Given the tool's complexity, does the description cover enough for an agent to succeed on first attempt?

Given the tool's simplicity (0 parameters, no output schema, no annotations), the description is adequate but minimal. It explains what the tool does and the return format, but lacks context on behavioral traits like safety or performance, which could be important for an API introspection tool.

Complex tools with many parameters or behaviors need more documentation. Simple tools need less. This dimension scales expectations accordingly.

Parameters4/5

Does the description clarify parameter syntax, constraints, interactions, or defaults beyond what the schema provides?

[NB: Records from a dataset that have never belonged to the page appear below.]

-- ==== Sys2Proof/Safety.lean ====
section
/-! DEFINITION. The terms claims use: the well-formed states, the end of a run (spec 70_reset_and_hazards R276), and the
host's ordering duty (R270, R274, R275), a premise for claims about prediction sequences. -/

namespace Sys2Proof.Machine

/-- The Gshare state fits its build: table canonical, history inside its width (R27, R32). -/
def GshareState.wf (p : Config.Params) (g : GshareState) : Bool :=
  counterTableWf p.g.bits g.bht && decide (g.ghr < 2 ^ p.g.bits)

/-- The Tournament state fits its build (R28, R30, R33, R34, R35). -/
def tournamentWf (p : Config.Params) (h : HybridState) : Bool :=
  historyTableWf p.tP.bits p.tL.bits h.lht && counterTableWf p.tL.bits h.localTbl
    && counterTableWf p.tGp.bits h.globalTbl && counterTableWf p.tC.bits h.chooserTbl && decide (h.phr < 2 ^ p.tH)

/-- The Custom state fits its build (R29, R31, R36, R37, R38). -/
def customWf (p : Config.Params) (h : HybridState) : Bool :=
  historyTableWf p.xP.bits p.xL.bits h.lht && counterTableWf p.xL.bits h.localTbl
    && counterTableWf p.xW.bits h.globalTbl && counterTableWf p.xC.bits h.chooserTbl && decide (h.phr < 2 ^ p.xH.bits)

/-- The scheme state fits its build. -/
def SchemeState.wf (p : Config.Params) : SchemeState → Bool
  | .static => true
  | .gshare g => g.wf p
  | .tournament h => tournamentWf p h
  | .custom h => customWf p h

/-- The well-formed states: whatever scheme state exists, in READY or left by a fault, has its tables in canonical form
and inside their sizes, and every history inside its width. -/
def State.wf (s : State) : Bool :=
  match s.active with
  | none => true
  | some a => a.wf s.cfg

/-! Responses (R90, R91). -/

/-- The response of a command that raised nothing, with its prediction if it has one. -/
def answer (pred : Option Dir) : Response := { faultCode := none, fault := false, pred := pred }

/-- The response of a command that ends in FAULTED: FAULT 1, the code, no prediction (R219, R236). -/
def faultAnswer (c : Cause) : Response := { faultCode := some c, fault := true, pred := none }

/-! Runs and how they end (R276). -/

/-- What the host does in each step of a run: it presents a command word, or nothing (log 8). -/
abbrev Script := List (Option CmdWord)

/-- The machine after the steps of a script, nothing else being presented; none if a step stops, which no step does. -/
def afterScript (s : State) : Script → Option State
  | [] => some s
  | move :: rest =>
    match step { s with inputs := (move.map HostEvent.command).toList } with
    | .next t => afterScript t rest
    | .fault _ | .refused _ => none

/-- A run of the block, a finite sequence of commands from a reset, whatever the block was doing before it (R276, R260).
Steps in which the host sends nothing may stand anywhere in it (log 21). -/
def runOf (s : State) (script : Script) : Option State := afterScript s.hardwareReset script

/-- The run has ended well: its last command was an accepted CLEANUP, that is one received in READY (R276, R211). A run
without any command has no last one, so it has not ended well (log 21). -/
def EndedWell (s : State) (script : Script) : Prop :=
  ∃ (before after : Script) (w : CmdWord) (t : State), script = before ++ some w :: after ∧ (∀ move ∈ after, move = none) ∧
    opField w = 3#3 ∧ runOf s before = some t ∧ t.ctlState = .ready

/-- The run has gone wrong: CTL_STATE is FAULTED (R276). -/
def GoneWrong (s : State) (script : Script) : Prop := ∃ t, runOf s script = some t ∧ t.ctlState = .faulted

/-- The run has stopped in READY: it is unfinished, its tables still allocated (R276). -/
def Unfinished (s : State) (script : Script) : Prop := ∃ t, runOf s script = some t ∧ t.ctlState = .ready

/-! The host's ordering duty (R270, R274). -/

/-- The word is a PREDICT. -/
def isPredictWord (w : CmdWord) : Bool := decide (opField w = 1#3)

/-- The word is a TRAIN with IS_CONDITIONAL = 1. -/
def isConditionalTrainWord (w : CmdWord) : Bool := decide (opField w = 2#3) && isConditionalField w

/-- The word changes no table and no history: PREDICT, or TRAIN with IS_CONDITIONAL = 0 (R66, R210). -/
def isQuietWord (w : CmdWord) : Bool := isPredictWord w || (decide (opField w = 2#3) && !isConditionalField w)

/-- The host keeps the ordering duty of R270 over its events, `pending` being the branch that was asked about and not yet
trained: a conditional TRAIN follows a PREDICT of its own branch, and between the two there is no PREDICT and no TRAIN of
another branch. R270 spells this out for conditional branches alone. What it leaves open is the model's choice (DESIGN
CHOICE, log 20): a TRAIN with IS_CONDITIONAL = 0 of the pending branch is that branch's paired TRAIN, so that a branch that
is not conditional may be asked about and then reported; with nothing pending it may stand without a PREDICT; a
PREDICT that a reset, an INIT, a CLEANUP, a reserved word or the end of the events leaves without its TRAIN is no breach;
and a PREDICT that another PREDICT, or a TRAIN of another branch, follows without its TRAIN is one, also where its branch is
not conditional and the host reports it not at all, as R274 allows: a PREDICT word does not tell (R83), and is held to be a
conditional branch's. -/
def keepsOrder (pending : Option Addr) : List HostEvent → Bool
  | [] => true
  | .reset :: rest => keepsOrder none rest
  | .command w :: rest =>
    if isPredictWord w then decide (pending = none) && keepsOrder (some (pcField w)) rest
    else if isConditionalTrainWord w then decide (pending = some (pcField w)) && keepsOrder none rest
    else if isQuietWord w then decide (pending = none ∨ pending = some (pcField w)) && keepsOrder none rest
    else keepsOrder none rest

end Sys2Proof.Machine
end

The input schema has 0 parameters with 100% coverage, so no parameter documentation is needed. The description appropriately doesn't discuss parameters, focusing on the tool's purpose instead, which aligns with the baseline for zero parameters.

Input schemas describe structure but not intent. Descriptions should explain non-obvious parameter relationships and valid value ranges.

Purpose4/5

Does the description clearly state what the tool does and how it differs from similar tools?

The description clearly states the action ('fetches') and resource ('schema of the target GraphQL API'), specifying it uses introspection and returns JSON format. It distinguishes from the sibling 'executeGraphQLOperation' by focusing on schema retrieval rather than operation execution, though it doesn't explicitly name the sibling for differentiation.

Agents choose between tools based on descriptions. A clear purpose with a specific verb and resource helps agents select the right tool.

Usage Guidelines2/5

Does the description explain when to use this tool, when not to, or what alternatives exist?

No explicit guidance on when to use this tool versus alternatives is provided. The description implies usage for schema introspection, but it doesn't mention prerequisites, when not to use it, or reference the sibling tool for operational queries.

Agents often have multiple tools that could apply. Explicit usage guidance like "use X instead of Y when Z" prevents misuse.